We’re not just living on a finite planet; we’re living on a melting one.

Sound sensationalist?

I wish. Today, a report presented at COP18 – Policy Implications of Warming Permafrost, for the curious – detailed the rapid and large-scale thawing of permafrost in the Arctic and what that means for the climate.

Permafrost, for the uninitiated, is a layer of soil that has remained at 0 degrees Celsius for a period of 2 years or more. Active permafrost thaws seasonally in the summers, only to freeze again in the colder months. Permafrost also stores carbon, often in the form of peat and methane.

And therein lies the problem. Greenhouse gas emissions have now warmed the global temperature to the point that methane gas has begun leaking from the permafrost. And according to the report, “while human emissions can be measured in hundreds of millions of tonnes, the Arctic’s stores are measured in tens of billions” – presenting a huge problem when it comes to the creation of a positive feedback loop in which climate change becomes an uncontrollable force.

The report goes on to detail that at current rates, permafrost thawing could account for more greenhouse gas emissions than those of the US and the European Union’s combined total emissions over the last year. With rates like this, the world is now on the fast track to 2 degrees and beyond.

It used to be that permafrost thaw was thought to happen so slowly that it would never really account for much. This report details that permafrost emissions may account for 39% of total emissions…and it’s starting to emit them right now.

To look at this differently; I have a friend who told me a story of living in Northern Canada. His family, as they had for generations, traditionally dug holes in the frozen ground to store fish over the winter and into the spring. A few years ago, this tradition began to come to an end, as they could no longer dig holes deep enough for the fish to remain preserved over the winter – when his family returned over the course of the winter months, they returned to find rotten fish in their storage spaces.

We should never depend on isolated, traditional communities to become the canary in the coal mine for the rest of our society, and yet that is precisely what we have been doing over the past years – as negotiators sit and make trite remarks about why climate change is not their responsibility and it’s up to someone else to save the day, Indigenous communities around the world have been shouldering the burden of their inaction.

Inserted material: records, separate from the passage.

theorem within_taskCreate (s : State) :
    Within 0x20000001C6C8 s (State.taskCreate s) := by
  unfold State.taskCreate
  repeat' first
  | with_reducible apply Within.refl
  | (with_reducible apply Within.after (within_taskCreateAt _ _); · decide)

theorem within_taskFree (s : State) (i : ℕ) :
    Within 0x200000000000 s (State.taskFree s i) := by
  unfold State.taskFree
  repeat' first
  | with_reducible apply Within.refl
  | (with_reducible apply Within.after (within_setTask _ _ _); · decide)

theorem within_taskDestroy (s : State) (h : ℕ) :
    Within 0x200000000008 s (State.taskDestroy s h) := by
  unfold State.taskDestroy
  repeat' first
  | with_reducible apply Within.refl
  | (with_reducible apply Within.after (within_disarm _ _); · decide)
  | (with_reducible apply Within.after (within_setTask _ _ _); · decide)
  | (with_reducible apply Within.after (within_taskResult _ _ _); · decide)
  | (with_reducible apply Within.after (within_taskFree _ _); · decide)
  | split
  | (with_reducible apply Within.upd
     any_goals (fail_if_success (with_reducible exact fun _ => rfl); exact fun b => absurd b (by decide))
     all_goals first | exact fun _ => rfl | exact fun b => absurd b (by decide) | with_reducible exact Nat.le_refl _ | with_reducible exact List.suffix_refl _ | exact id | skip)

theorem within_freeFlow (s : State) (i : ℕ) :
    Within 0x200000000000 s (State.freeFlow s i) := by
  unfold State.freeFlow
  repeat' first
  | with_reducible apply Within.refl
  | split
  | (with_reducible apply Within.upd
     any_goals (fail_if_success (with_reducible exact fun _ => rfl); exact fun b => absurd b (by decide))
     all_goals first | exact fun _ => rfl | exact fun b => absurd b (by decide) | with_reducible exact Nat.le_refl _ | with_reducible exact List.suffix_refl _ | exact id | skip)

theorem within_taskComplete (s : State) (i : ℕ) :
    Within 0x20000001C6C8 s (State.taskComplete s i) := by
  unfold State.taskComplete
  repeat' first
  | (extract_lets +onlyGivenNames x; first
      | (refine (fun (h : Within 0x20000001C6C8 s x) => ?_) ?_; clear_value x; rotate_left; subst x; rotate_left)
      | (refine (fun (h : Within 0x20000001C6C8 s x.1) => ?_) ?_; clear_value x; rotate_left; subst x; rotate_left)
      | (refine (fun (h : Within 0x20000001C6C8 s x.2) => ?_) ?_; clear_value x; rotate_left; subst x; rotate_left)
      | clear_value x
      | skip)
  | with_reducible apply Within.refl
  | with_reducible assumption
  | (with_reducible apply Within.after (within_taskJudge _ _); · decide)
  | (with_reducible apply Within.after (within_setTask _ _ _); · decide)
  | (with_reducible apply Within.after (within_freeFlow _ _); · decide)
  | (with_reducible apply Within.after (within_taskFree _ _); · decide)
  | split

theorem within_taskDone (s : State) (h : ℕ) :
    Within 0x20000001C6C8 s (State.taskDone s h) := by
  unfold State.taskDone
  repeat' first
  | (extract_lets +onlyGivenNames x; first
      | (refine (fun (h : Within 0x20000001C6C8 s x) => ?_) ?_; clear_value x; rotate_left; subst x; rotate_left)
      | (refine (fun (h : Within 0x20000001C6C8 s x.1) => ?_) ?_; clear_value x; rotate_left; subst x; rotate_left)
      | (refine (fun (h : Within 0x20000001C6C8 s x.2) => ?_) ?_; clear_value x; rotate_left; subst x; rotate_left)
      | clear_value x
      | skip)
  | with_reducible apply Within.refl
  | (with_reducible apply Within.after (within_taskComplete _ _); · decide)
  | (with_reducible apply Within.after (within_taskResult _ _ _); · decide)
  | split

theorem within_taskCommand (s : State) :
    Within 0x20000001C6C8 s (State.taskCommand s) := by
  unfold State.taskCommand
  repeat' first
  | (extract_lets +onlyGivenNames x; first
      | (refine (fun (h : Within 0x20000001C6C8 s x) => ?_) ?_; clear_value x; rotate_left; subst x; rotate_left)
      | (refine (fun (h : Within 0x20000001C6C8 s x.1) => ?_) ?_; clear_value x; rotate_left; subst x; rotate_left)
      | (refine (fun (h : Within 0x20000001C6C8 s x.2) => ?_) ?_; clear_value x; rotate_left; subst x; rotate_left)
      | clear_value x
      | skip)
  | with_reducible apply Within.refl
  | with_reducible assumption
  | (with_reducible apply Within.after (within_taskCreate _); · decide)
  | (with_reducible apply Within.after (within_taskDestroy _ _); · decide)
  | (with_reducible apply Within.after (within_taskDone _ _); · decide)
  | (with_reducible apply Within.after (within_unready _ _); · decide)
  | split

theorem within_flagSet (s : State) (v : Word) :
    Within 0x20000001C6C8 s (State.flagSet s v) := by
  unfold State.flagSet
  repeat' first
  | with_reducible apply Within.refl
  | (with_reducible apply Within.after (within_setFlags _ _ _); · decide)

theorem within_timerResult (s : State) (code : ℕ) :
    Within 0x8 s (State.timerResult s code) := by
  unfold State.timerResult
  repeat' first
  | with_reducible apply Within.refl
  | (with_reducible apply Within.after (within_setRf _ _ _ _ _); · decide)
  | (with_reducible apply Within.after (within_publish _ _); · decide)
  | (with_reducible apply Within.after (within_setRb _ _ _ _); · decide)

theorem within_timerDisarm (s : State) :
    Within 0x200000000008 s (State.timerDisarm s) := by
  unfold State.timerDisarm
  repeat' first
  | with_reducible apply Within.refl
  | (with_reducible apply Within.after (within_disarm _ _); · decide)
  | (with_reducible apply Within.after (within_timerResult _ _); · decide)
  | split

theorem within_timerArm (s : State) :
    Within 0x200000000008 s (State.timerArm s) := by
  unfold State.timerArm
  repeat' first
  | with_reducible apply Within.refl
  | (with_reducible apply Within.after (within_disarm _ _); · decide)
  | (with_reducible apply Within.after (within_timerResult _ _); · decide)
  | split
  | (with_reducible apply Within.upd
     any_goals (fail_if_success (with_reducible exact fun _ => rfl); exact fun b => absurd b (by decide))
     all_goals first | exact fun _ => rfl | exact fun b => absurd b (by decide) | with_reducible exact Nat.le_refl _ | with_reducible exact List.suffix_refl _ | exact id | skip)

Only now that white, settler societies have begun to experience the effects of climate change themselves are we seeing an emergence in tough words and calls to action – and even then, often only for a sound bite or media plug. It’s too little, too late and as this report indicates, things are happening much faster than predicted.

Now, as we begin seeing the effects of this permafrost melt coupled with international inaction to address even human produced emissions, we are being confronted with the consequences of a capitalist, colonialist society and we have no where to run and hide from those cold, hard, and thawing facts.

Comments
2 Responses to “We’re not just living on a finite planet; we’re living on a melting one.”
  1. GreenHearted says:

    I bet this still sounds like a “Yeah, so what?” to a lot of people. The “so what” is that we’re starting to see crop losses across the great grain belts of the developed North. The public hasn’t grasped yet that we’re heading toward global famine. We *need* the Arctic — the summer sea ice, the snow, the permafrost, the subsea methane hydrates — to stay frozen. Without a frozen Arctic, we lose the “refrigerator” that allows us to grow crops during our growing season. With global heating and climate disruption and chaos, we’re going to lose the stable climate that our agriculture depends on — and then we’ll lose the crops that we depend on as an agricultural species.

  2. Branch Out says:

    Its true, there are pretty intense shifts happening, so what can we do to stop it, or at least lesson it. It easy to learn, its harden to act on that knowledge, especially when those actions may be against what the masses are doing, or what is the easiest thing to do. So what are some things we CAN do?

    1) stand in solidarity with these “canary communities”
    2) build communities ourselves so that we learn from one another and share
    3) depended more on our neighbors and less on oil
    4) eat less meat, or at least less factory farmed animal products, our diet, whether we want to face it our not, has the biggest impact on the environment
    5) have fun and be kind to ourselves.

    Those are my five, what are yours?